Balkanlarda Türk olmak zor zanaat. Yalnızca Türk olduğun, sadece Türk olduğun, bir tek Türk olduğun için, bin bir engelleme, zorluk ve ötekileştirmelere maruz kalmak demektir. Altı asırda birikmiş olan öfkelere kızgınlıklara şiddetlere muhatap olmak demektir, hiç hak etmediğiniz hâlde.
Balkanlarda Türkçe yazmak; işte zorların da zoru! Medeniyetimize Yahya Kemaller, Mehmet Akifler, yüzlerce divan şairi, bilim ve devlet adamı yetiştirmiş Urumeli’nde, yüz yılı aşkın süredir devletten, okullardan, çarşı pazardan; yani hayattan çıkartılmış (kovulmuş mu desek); hatta nüfus kâğıtlarından silinerek sadece dört duvar arasında hapsedilmiş bir dilde, şiirler, hikâyeler, romanlar yazmak!..
Yüz on yıl sonra da olsa, Türkçenin kalesi durumunda genç yazarlar var Balkanlar’da. Şiiriyle, öyküsüyle, romanıyla, hatırasıyla, portresiyle, seyahat notlarıyla, denemeleriyle; önümüzdeki elli yılda Urumeli’nde ses bayrağımız Türkçe, bu genç kalemlerin omuzlarında dalgalanacak. Yürekten inanıyorum ben buna. Her birisi kahraman bu kalemlerin. Çağdaş Ulubatlı Hasanlarımız onlar bizim. Ulubatlı Zeynel, Rüstem, Mehmed. Ulubatlı Leyla, Sibel, Şefika, Güllü. Ve dahi, Taner, Hayat, Alla Büük.
Bu yazımızda, altı Balkan ülkesinde Türkçeyi ses bayrağı olarak dalgalandırmaya devam eden yüz kadar isim arasından on şairi tanıtmaya çalışacağız. Becerebilirsek.
Unutmadan: Günümüzde Prizren’den öteye edebiyat dili olarak yerleşik bir Türkçe bulunmadığı acı hakikati karşısında, seçimlerimizi, Kosova, Kuzey Makedonya, Yunanistan (Batı Trakya), Bulgaristan, Romanya ve Moldova’dan (Gagauz Yeri) yapmak zorunda kaldığımızı üzülerek hatırlatırım. Bilvesile, onlarca ismi daha yazmak zorunda olduğum hâlde, yerimizin darlığından ancak onunu misafir edebildiğim için, kaleme alamadığım şair ve yazar kardeşlerimden içtenlikle affımı istirham etmekteyim.
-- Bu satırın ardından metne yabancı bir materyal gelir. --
/-- The stripe of a failed stack that a line's logical unit lies in, not yet rebuilt: its writes wait (11 R374, R377). -/
def State.stripeWaits (s : State) (slice : Nat) (h : Home) (off : Nat) : Bool :=
  h.tier = 1 &&
  let (stack, n) := stripeAt s.cfg slice (h.ma + off)
  (s.eccReg slice).rebuilds.any fun r =>
    r.kind == 1 && r.unit == 3 * slice + stack && r.group == (parityGroup s.cfg slice stack).1 && r.done ≤ n

/-- The slice that holds the parity line of a T1 address, none where no parity is kept: on a PM2, in a group without parity, and in a
stripe that a rebuild has passed (11 R375, R377). -/
def State.parityOn (s : State) (slice ma : Nat) : Option Nat :=
  let (stack, n) := stripeAt s.cfg slice ma
  let grp := (parityGroup s.cfg slice stack).1
  let passed := (List.range 8).any fun o => (s.eccReg o).rebuilds.any fun r => r.kind == 1 && r.group == grp && n < r.done
  if !hasParity s.cfg || bit (s.eccReg slice).degraded grp || passed then none
  else
    let p := n % 24576 % groupWidth s.cfg
    some (if s.cfg.slices = 8 then p else p / 3)

/-- Bytes that a write of a stretch of a home moves, in the class of the write (09 R285, 11 R375). A write of a T1 line in a parity
group reads and writes the line on its slice, and the parity line where that lies. -/
def State.wrote (s : State) (slice : Nat) (h : Home) (off len cls : Nat) : State :=
  let lo := if h.blk.isNone then h.ma + off else h.ma
  let hi := if h.blk.isNone then h.ma + off + len else h.ma + homeLen h
  if h.tier != 1 then s.moved slice h.tier cls (hi - lo)
  else ((homePieces s.cfg slice h).filter fun p => p.1 < hi && lo < p.1 + p.2.2).foldl (fun s p =>
    let n := min hi (p.1 + p.2.2) - max lo p.1
    match s.parityOn slice (max lo p.1) with
    | none => s.moved slice 1 cls n
    | some o => (s.moved slice 1 cls (2 * n)).moved o 1 cls (2 * n)) s

/-- A further failure in a group whose rebuild still runs: what it has not rebuilt is lost, and the rebuild ends (R377). -/
def State.loseUnrebuilt (s : State) (group : Nat) : State :=
  (List.range 8).foldl (fun s o =>
    match (s.eccReg o).rebuilds.find? fun r => r.kind == 1 && r.group == group with
    | none => s
    | some r =>
      let bad (h : Home) : List Nat := if h.tier != 1 then [] else
        (List.range ((homeLen h + 63) / 64)).filter fun k => s.stripeWaits o h (64 * k)
      let gone := s.items.filterMap fun i => if s.itemSlice i != o then none else
        (s.homeOf i).bind fun h => if (bad h).isEmpty then none else some (i, h.blk.isNone, bad h)
      let s := s.modEccReg o fun e => { e with rebuilds := e.rebuilds.erase r }
      let s := gone.foldl (fun s g => match g.1, g.2.1 with
        | .page p, true => g.2.2.foldl (fun s k => s.poisonLine (64 * p + k)) s
        | i, _ => s.poisonItem i 3) s
      if r.running then (s.rescaleParts o r 4).startRebuild o else s) s

/-- The copies of map regions on a controller are rewritten from the others, in SYS_CLASS (09 R282, 10 R316). -/
def State.mapRewrite (s : State) (c : Ctl) : State :=
  ((s.mapsOn c).foldl (fun s x => s.moved x.1 1 s.qos.sysClass ((if hasParity s.cfg then 5 else 2) * (4 * s.cfg.mapWords))) s).mapStale c false

/-- What is queued at a controller that has left service is over (10 R341): a read is answered with what its line now holds. -/
def State.finishAt (s : State) (c : Ctl) : State :=
  let k := ctlKey c
  let es := (s.chan c).queue ++ (s.drc.ingress.filter fun e => e.1 == k).map (·.2)
  let s := (s.setDrc { s.drc with ingress := s.drc.ingress.filter fun e => e.1 != k }).modChan c fun x => { x with queue := [] }
  es.foldl (fun s e => match e.job.bind (tabFind s.drc.jobs) with
    | some j => match j.read with
      | some r => if s.linePoison (r.dpa / 64) then s.endJob (e.job.getD 0) true else s.jobStep e.job
      | none => s.jobStep e.job
    | none => s) s

/-- A stack fails (R377): with parity its content is rebuilt, without it is lost. A copy of the map region on it serves no longer
(10 R316). -/
def State.failStack (s : State) (slice stack : Nat) : State :=
  if (s.eccReg slice).failedStacks.contains stack then s
  else
    let cs : List Ctl := (List.range 32).map fun p => { slice := slice, tier := 1, unit := 32 * stack + p }
    let s := cs.foldl (fun s c => s.mapStale c true) s
    let okp := s.groupOk slice stack
    let s := s.modEccReg slice fun e => { e with failedStacks := e.failedStacks ++ [stack] }
    let s := cs.foldl (fun s c => s.modChan c fun x => { x with override := some 4 }) s
    let s := s.rescale slice 2
    cs.foldl State.finishAt <| if okp then
      s.addRebuild slice { kind := 1, unit := 3 * slice + stack, source := 0, bytes := 31 * dataRows s.cfg * 65536,
                           group := (parityGroup s.cfg slice stack).1, units := (List.range 31).map (31 * stack + ·) }
    else
      let us := (List.range 31).map (31 * stack + ·)
      let s := if hasParity s.cfg then s.loseUnrebuilt (parityGroup s.cfg slice stack).1 else s
      let s := s.setDrc { s.drc with retired := s.drc.retired ++ us.map fun u => slice * 256 + u }
      (s.unitsLost slice 1 us 3).1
Prizren, Divan Edebiyatına Yirmi İki Şair Armağan Etmiş Gül Kokulu Mübarek Şehir
Kosova Prizren gönülleri gül kokulu mübarek şehir. Divan edebiyatımıza yirmi iki şair armağan etmiş Osmanlı’da. Sûzî Çelebi, Şem’î ve Neharî, en ünlüleri. Ünlü bir söz varmış asırlardır Kosova’da: Prizren’de bir çocuk doğduğunda isminden önce mahlası konulur, diye.Prizren şairler şehridir kısacası. Bugün de hâlâ öyledir. - Bana göre Balkanların yaşayan en büyük şairi - Zeynel Beksaç, Prizren’de yaşamaktadır. Yine onun elinde büyüyen başarılı şair / akademisyen Taner Güçlütürk ile genç kuşağın en yetenekli şairi Canan Özer de Prizren’de. Başka şairler de var o şehirde. Kısacası, şiir, türkü ve Türkçe, Prizren’de hâlâ dimdik ayaktadır.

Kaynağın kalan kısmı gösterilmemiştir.